*What is expected*:
Once the line with "if Memory.inRange base k" is found in the data, output it and each following line exactly, up to and including the line with "def Framebuffer.pixel (fb", and nothing before or after.

*Input*:

-- ==== Sys2Proof/Machine/Ops.lean ====
section
/-! DEFINITION. The named operations over memory, registers, call stack and framebuffer, and the taking of a fault. Every
meaning is written over these. -/

namespace Sys2Proof.Machine

/-! ## Memory (spec/20_memory.md R40 to R50) -/

/-- What an address that is not listed reads as: the reset contents, FONT below 0x050 and zero elsewhere
(R29, R41; log 8, log 11). -/
def Memory.background (a : Nat) : Byte :=
  if a < Config.fontSize then fontTable.getD a 0#8 else 0#8

/-- The byte listed for an address, if one is. -/
def Memory.lookup : List Host.Cell → Nat → Option Byte
  | [], _ => none
  | c :: rest, a => if c.1 = a then some c.2 else Memory.lookup rest a

/-- `MemRead(a, 1)` (R42): the byte at an address. -/
def Memory.read (m : Memory) (a : Nat) : Byte :=
  (Memory.lookup m.cells a).getD (Memory.background a)

/-- A cell put before `rest`, unless the byte is what the address reads as anyway. -/
def Memory.consCell (a : Nat) (b : Byte) (rest : List Host.Cell) : List Host.Cell :=
  if b = Memory.background a then rest else (a, b) :: rest

/-- Set the byte at an address in a list of cells, keeping the canonical form. -/
def Memory.insert : List Host.Cell → Nat → Byte → List Host.Cell
  | [], a, b => Memory.consCell a b []
  | c :: rest, a, b =>
    if a < c.1 then Memory.consCell a b (c :: rest)
    else if a = c.1 then Memory.consCell a b rest
    else c :: Memory.insert rest a b

/-- `MemWrite(a, 1, b)` (R42): set the byte at an address. -/
def Memory.write (m : Memory) (a : Nat) (b : Byte) : Memory := ⟨Memory.insert m.cells a b⟩

/-- Single-byte reads at `k` consecutive addresses, ascending (R42, R51). -/
def Memory.readList (m : Memory) (base k : Nat) : List Byte :=
  (List.range k).map fun j => m.read (base + j)

/-- Single-byte writes at consecutive addresses, ascending (R42, R51). -/
def Memory.writeList (m : Memory) (base : Nat) : List Byte → Memory
  | [] => m
  | b :: bs => (m.write base b).writeList (base + 1) bs

/-- The canonical form of memory: addresses strictly rising and below 4096, and no byte listed that its address reads as
anyway. -/
def Memory.wf (m : Memory) : Bool :=
  decide (m.cells.Pairwise fun c d => c.1 < d.1) &&
    m.cells.all fun c => decide (c.1 < Config.memSize) && c.2 != Memory.background c.1

/-- The range check of a data access of `k` bytes at `base`: `base + k - 1 <= 4095`, and no check when `k = 0`
(R49, R141). Addresses are natural numbers, never reduced (R42, R136). -/
def Memory.inRange (base k : Nat) : Bool := k = 0 || base + k - 1 ≤ 4095

/-! ## Registers -/

/-- `V[x]` (R6, R10). -/
def State.getV (s : State) (x : RegIdx) : Byte := s.v[x]

/-- `V[x] <- b` (R6, R10). -/
def State.setV (s : State) (x : RegIdx) (b : Byte) : State := { s with v := s.v.set x b }

/-- `VF`, register 15 (R11). -/
def regF : RegIdx := 15

/-- Registers `start`, `start + 1`, ... receive the bytes, ascending (R135). -/
def State.setVList (s : State) (start : Nat) : List Byte → State
  | [] => s
  | b :: bs => (s.setV (Fin.ofNat 16 start) b).setVList (start + 1) bs

/-- `V[0]` to `V[x]`, ascending (R134). -/
def State.getVList (s : State) (x : RegIdx) : List Byte := s.v.toList.take (x.val + 1)

/-- `pc <- target` (R6). -/
def State.setPc (s : State) (target : Addr) : State := { s with pc := target }

/-- `pc <- pc + 2`: the address after the current instruction (R12, R26). -/
def State.advance (s : State) : State := s.setPc (s.pc + 2#16)

/-- A skip's pc: `pc + 4` if the condition holds, else `pc + 2` (R100). -/
def State.skipIf (s : State) (cond : Bool) : State := s.setPc (if cond then s.pc + 4#16 else s.pc + 2#16)

/-- `I <- a` (R13). -/
def State.setIndex (s : State) (a : Addr) : State := { s with index := a }

/-- `DT <- b` (R17). -/
def State.setDt (s : State) (b : Byte) : State := { s with dt := b }

/-- `ST <- b` (R17). -/
def State.setSt (s : State) (b : Byte) : State := { s with st := b }

/-! ## Data accesses at `I` (R49, R136) -/

/-- Read `k` bytes at `base`, or nothing at all when the last of them lies above 4095 (R49). -/
def State.loadBytes (s : State) (base k : Nat) : Option (List Byte) :=
  if Memory.inRange base k then some (s.mem.readList base k) else none

/-- Write the bytes at `base`, or nothing at all when the last of them would lie above 4095 (R49). -/
def State.storeBytes (s : State) (base : Nat) (bytes : List Byte) : Option State :=
  if Memory.inRange base bytes.length then some { s with mem := s.mem.writeList base bytes } else none

/-! ## Fetch (R43, R50) -/

/-- The word at `pc`, high byte first; none when `pc > 4094` (R43, R50, R45: no alignment). -/
def State.fetch (s : State) : Option Word :=
  if s.pc.toNat > 4094 then none
  else some (wordOfBytes (s.mem.read s.pc.toNat) (s.mem.read (s.pc.toNat + 1)))

/-! ## Call stack (R14) -/

/-- `stack[sp] <- a`, then `sp <- sp + 1`; none when the stack is full (R14, R114). -/
def State.push (s : State) (a : Addr) : Option State :=
  if h : s.sp.val < 16 then
    some { s with stack := s.stack.set s.sp.val a h, sp := ⟨s.sp.val + 1, by omega⟩ }
  else none

/-- `sp <- sp - 1`, then the entry `stack[sp]`; none when the stack is empty. The popped slot keeps its value
(R14, R112). -/
def State.pop (s : State) : Option (Addr × State) :=
  if h : s.sp.val = 0 then none
  else
    have hs : s.sp.val - 1 < 16 := by omega
    some (s.stack[s.sp.val - 1], { s with sp := ⟨s.sp.val - 1, by omega⟩ })

/-! ## Framebuffer (R19) -/

/-- `fb[r][q]` of a framebuffer. -/
def Framebuffer.pixel (fb : Framebuffer) (r : Fin 32) (q : Fin 64) : Bool := (fb[r]).getLsbD q

/-- `fb[r][q] <- fb[r][q] xor 1`. -/
def Framebuffer.toggle (fb : Framebuffer) (r : Fin 32) (q : Fin 64) : Framebuffer :=
  fb.set r (fb[r] ^^^ BitVec.twoPow 64 q)

/-- A framebuffer with every pixel 0 (R29, R140). -/
def Framebuffer.blank : Framebuffer := Vector.replicate 32 0#64

/-- `fb[r][q]` (R6, R19). -/
def State.pixel (s : State) (r : Fin 32) (q : Fin 64) : Bool := Framebuffer.pixel s.fb r q

/-! ## Taking a fault (spec/60_exceptions.md R160 to R162) -/

/-- The code of a fault cause (R160). -/
def FaultCause.code : FaultCause → BitVec 4
  | .none => 0
  | .invalidOpcode => 1
  | .stackOverflow => 2
  | .stackUnderflow => 3
  | .invalidGlyphIndex => 4
  | .imageTooLarge => 5
  | .fetchOutOfRange => 6
  | .memoryOutOfRange => 7
  | .invalidKeyIndex => 8

/-- `raise F` (R161): halt, record the cause, the pc and the word; everything else as it was before the fetch. There is
no vector and no handler, so the pc stays (R162), and no instruction returns from it (R174). -/
def State.raise (s : State) (cause : FaultCause) (op : Word) : State :=
  { s with halted := true, faultCause := cause, faultPc := s.pc, faultOpcode := op }

/-- The outcome of an instruction that raises a fault: it abandons the instruction with none of its effects (R6, R162).
`fault_opcode` is the instruction's own word, which is the word fetched (log 14). -/
def faultOf (i : Instr) (cause : FaultCause) (s : State) : Host.Outcome State Fault Refusal :=
  .next (s.raise cause (encode i))

end Sys2Proof.Machine
end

*Exercise response*:
  if Memory.inRange base k then some (s.mem.readList base k) else none

/-- Write the bytes at `base`, or nothing at all when the last of them would lie above 4095 (R49). -/
def State.storeBytes (s : State) (base : Nat) (bytes : List Byte) : Option State :=
  if Memory.inRange base bytes.length then some { s with mem := s.mem.writeList base bytes } else none

/-! ## Fetch (R43, R50) -/

/-- The word at `pc`, high byte first; none when `pc > 4094` (R43, R50, R45: no alignment). -/
def State.fetch (s : State) : Option Word :=
  if s.pc.toNat > 4094 then none
  else some (wordOfBytes (s.mem.read s.pc.toNat) (s.mem.read (s.pc.toNat + 1)))

/-! ## Call stack (R14) -/

/-- `stack[sp] <- a`, then `sp <- sp + 1`; none when the stack is full (R14, R114). -/
def State.push (s : State) (a : Addr) : Option State :=
  if h : s.sp.val < 16 then
    some { s with stack := s.stack.set s.sp.val a h, sp := ⟨s.sp.val + 1, by omega⟩ }
  else none

/-- `sp <- sp - 1`, then the entry `stack[sp]`; none when the stack is empty. The popped slot keeps its value
(R14, R112). -/
def State.pop (s : State) : Option (Addr × State) :=
  if h : s.sp.val = 0 then none
  else
    have hs : s.sp.val - 1 < 16 := by omega
    some (s.stack[s.sp.val - 1], { s with sp := ⟨s.sp.val - 1, by omega⟩ })

/-! ## Framebuffer (R19) -/

/-- `fb[r][q]` of a framebuffer. -/
def Framebuffer.pixel (fb : Framebuffer) (r : Fin 32) (q : Fin 64) : Bool := (fb[r]).getLsbD q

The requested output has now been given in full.